→ Task to complete: Reproduce exactly the lines that run from the start of the records below to the line with "have hback : t.sp - 1 = s.sp := by omega", inclusive.

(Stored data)
....................

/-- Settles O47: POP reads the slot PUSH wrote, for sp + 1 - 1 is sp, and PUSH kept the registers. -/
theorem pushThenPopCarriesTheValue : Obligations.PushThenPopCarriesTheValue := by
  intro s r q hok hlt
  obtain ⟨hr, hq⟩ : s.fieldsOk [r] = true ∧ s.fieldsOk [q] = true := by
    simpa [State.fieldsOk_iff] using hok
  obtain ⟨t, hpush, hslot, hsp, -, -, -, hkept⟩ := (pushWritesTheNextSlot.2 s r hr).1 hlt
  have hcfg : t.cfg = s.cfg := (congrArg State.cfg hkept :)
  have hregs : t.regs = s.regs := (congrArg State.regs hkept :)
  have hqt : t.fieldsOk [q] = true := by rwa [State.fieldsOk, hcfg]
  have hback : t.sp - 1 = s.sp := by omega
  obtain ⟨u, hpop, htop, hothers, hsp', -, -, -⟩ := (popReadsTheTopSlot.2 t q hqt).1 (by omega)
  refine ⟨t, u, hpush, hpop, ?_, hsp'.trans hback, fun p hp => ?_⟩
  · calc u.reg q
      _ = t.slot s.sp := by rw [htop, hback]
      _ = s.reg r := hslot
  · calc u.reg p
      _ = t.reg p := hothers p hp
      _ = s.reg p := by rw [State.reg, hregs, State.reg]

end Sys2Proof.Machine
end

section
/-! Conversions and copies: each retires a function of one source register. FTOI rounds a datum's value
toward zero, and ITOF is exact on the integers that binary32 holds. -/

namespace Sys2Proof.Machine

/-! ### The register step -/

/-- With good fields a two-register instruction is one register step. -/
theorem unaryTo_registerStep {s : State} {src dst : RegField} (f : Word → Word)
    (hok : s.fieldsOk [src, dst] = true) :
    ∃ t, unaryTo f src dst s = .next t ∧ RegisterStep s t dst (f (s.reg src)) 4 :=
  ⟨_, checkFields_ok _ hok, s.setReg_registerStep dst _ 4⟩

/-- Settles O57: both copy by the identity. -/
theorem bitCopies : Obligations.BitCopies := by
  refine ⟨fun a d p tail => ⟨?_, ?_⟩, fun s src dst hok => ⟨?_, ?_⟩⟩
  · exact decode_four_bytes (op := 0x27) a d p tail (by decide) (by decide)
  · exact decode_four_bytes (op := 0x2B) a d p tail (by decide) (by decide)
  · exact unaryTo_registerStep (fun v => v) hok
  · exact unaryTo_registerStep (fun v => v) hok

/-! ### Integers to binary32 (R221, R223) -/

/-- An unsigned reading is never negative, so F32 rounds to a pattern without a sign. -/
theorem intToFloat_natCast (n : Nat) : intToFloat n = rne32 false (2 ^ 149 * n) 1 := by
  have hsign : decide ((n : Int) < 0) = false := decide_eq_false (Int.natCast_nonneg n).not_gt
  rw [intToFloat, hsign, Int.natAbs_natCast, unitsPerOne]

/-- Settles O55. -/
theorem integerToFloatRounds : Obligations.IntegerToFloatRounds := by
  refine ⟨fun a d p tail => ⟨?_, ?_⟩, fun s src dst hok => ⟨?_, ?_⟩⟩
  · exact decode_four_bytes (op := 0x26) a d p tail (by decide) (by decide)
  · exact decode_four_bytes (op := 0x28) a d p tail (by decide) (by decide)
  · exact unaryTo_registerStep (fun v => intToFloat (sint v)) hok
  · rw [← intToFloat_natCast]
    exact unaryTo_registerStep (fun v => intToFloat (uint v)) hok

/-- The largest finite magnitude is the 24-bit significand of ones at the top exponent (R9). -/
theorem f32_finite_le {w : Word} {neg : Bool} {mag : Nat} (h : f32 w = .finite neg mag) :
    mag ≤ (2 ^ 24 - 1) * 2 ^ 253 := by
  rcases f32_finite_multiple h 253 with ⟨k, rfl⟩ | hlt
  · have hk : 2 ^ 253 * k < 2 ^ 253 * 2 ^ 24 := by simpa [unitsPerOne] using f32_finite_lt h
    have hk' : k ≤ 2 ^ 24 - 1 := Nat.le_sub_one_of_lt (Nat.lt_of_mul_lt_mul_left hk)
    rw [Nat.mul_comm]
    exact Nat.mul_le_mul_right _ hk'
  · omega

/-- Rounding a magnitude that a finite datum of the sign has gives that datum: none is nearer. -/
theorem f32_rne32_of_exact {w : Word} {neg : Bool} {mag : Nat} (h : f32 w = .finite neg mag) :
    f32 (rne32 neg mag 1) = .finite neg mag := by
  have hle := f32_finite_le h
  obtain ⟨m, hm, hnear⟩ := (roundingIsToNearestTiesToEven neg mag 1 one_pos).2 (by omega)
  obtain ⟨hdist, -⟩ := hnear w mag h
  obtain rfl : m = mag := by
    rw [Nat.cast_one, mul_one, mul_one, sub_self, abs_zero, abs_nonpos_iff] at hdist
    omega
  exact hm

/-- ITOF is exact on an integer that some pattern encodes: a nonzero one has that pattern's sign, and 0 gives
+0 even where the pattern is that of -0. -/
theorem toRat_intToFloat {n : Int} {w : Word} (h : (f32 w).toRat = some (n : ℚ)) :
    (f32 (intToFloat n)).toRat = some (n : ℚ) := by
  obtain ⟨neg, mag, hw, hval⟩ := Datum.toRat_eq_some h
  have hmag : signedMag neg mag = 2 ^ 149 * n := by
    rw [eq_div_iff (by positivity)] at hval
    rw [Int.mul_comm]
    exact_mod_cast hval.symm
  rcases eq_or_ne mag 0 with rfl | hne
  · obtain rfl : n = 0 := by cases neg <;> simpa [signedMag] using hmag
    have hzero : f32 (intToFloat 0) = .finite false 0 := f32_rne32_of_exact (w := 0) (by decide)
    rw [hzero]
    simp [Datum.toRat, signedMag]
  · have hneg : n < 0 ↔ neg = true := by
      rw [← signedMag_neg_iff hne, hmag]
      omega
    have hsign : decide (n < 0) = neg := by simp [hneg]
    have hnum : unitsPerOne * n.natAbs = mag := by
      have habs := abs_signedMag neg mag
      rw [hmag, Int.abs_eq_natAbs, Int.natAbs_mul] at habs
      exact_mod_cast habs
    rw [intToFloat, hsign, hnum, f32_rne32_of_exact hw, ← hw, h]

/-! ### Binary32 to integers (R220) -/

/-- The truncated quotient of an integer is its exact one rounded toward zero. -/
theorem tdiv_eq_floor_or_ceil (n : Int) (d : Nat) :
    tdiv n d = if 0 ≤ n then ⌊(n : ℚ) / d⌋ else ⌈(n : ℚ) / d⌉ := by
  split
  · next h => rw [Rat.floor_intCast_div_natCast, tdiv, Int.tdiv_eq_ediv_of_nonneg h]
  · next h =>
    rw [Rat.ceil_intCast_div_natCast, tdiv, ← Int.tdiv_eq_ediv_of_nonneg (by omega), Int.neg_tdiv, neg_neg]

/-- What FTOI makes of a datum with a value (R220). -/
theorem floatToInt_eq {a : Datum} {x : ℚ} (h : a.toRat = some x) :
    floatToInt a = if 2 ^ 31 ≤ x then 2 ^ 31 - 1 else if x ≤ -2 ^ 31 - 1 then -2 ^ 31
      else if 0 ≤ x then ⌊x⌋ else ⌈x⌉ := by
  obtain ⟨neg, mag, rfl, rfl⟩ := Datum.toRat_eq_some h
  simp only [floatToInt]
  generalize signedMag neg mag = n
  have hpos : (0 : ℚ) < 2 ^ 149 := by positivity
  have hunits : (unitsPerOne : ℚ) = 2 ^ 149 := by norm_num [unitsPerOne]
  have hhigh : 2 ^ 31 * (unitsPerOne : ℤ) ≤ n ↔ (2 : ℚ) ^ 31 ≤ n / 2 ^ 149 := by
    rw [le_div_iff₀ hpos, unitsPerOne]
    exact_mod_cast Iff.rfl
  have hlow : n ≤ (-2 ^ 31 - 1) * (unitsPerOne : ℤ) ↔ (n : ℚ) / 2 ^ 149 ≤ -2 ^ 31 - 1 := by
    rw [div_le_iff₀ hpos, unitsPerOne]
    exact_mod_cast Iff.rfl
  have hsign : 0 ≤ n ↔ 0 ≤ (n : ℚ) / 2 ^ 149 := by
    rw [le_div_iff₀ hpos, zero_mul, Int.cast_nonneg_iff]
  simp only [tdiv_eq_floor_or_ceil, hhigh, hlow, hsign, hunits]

....................

→ Exercise answer:
/-- Settles O47: POP reads the slot PUSH wrote, for sp + 1 - 1 is sp, and PUSH kept the registers. -/
theorem pushThenPopCarriesTheValue : Obligations.PushThenPopCarriesTheValue := by
  intro s r q hok hlt
  obtain ⟨hr, hq⟩ : s.fieldsOk [r] = true ∧ s.fieldsOk [q] = true := by
    simpa [State.fieldsOk_iff] using hok
  obtain ⟨t, hpush, hslot, hsp, -, -, -, hkept⟩ := (pushWritesTheNextSlot.2 s r hr).1 hlt
  have hcfg : t.cfg = s.cfg := (congrArg State.cfg hkept :)
  have hregs : t.regs = s.regs := (congrArg State.regs hkept :)
  have hqt : t.fieldsOk [q] = true := by rwa [State.fieldsOk, hcfg]
  have hback : t.sp - 1 = s.sp := by omega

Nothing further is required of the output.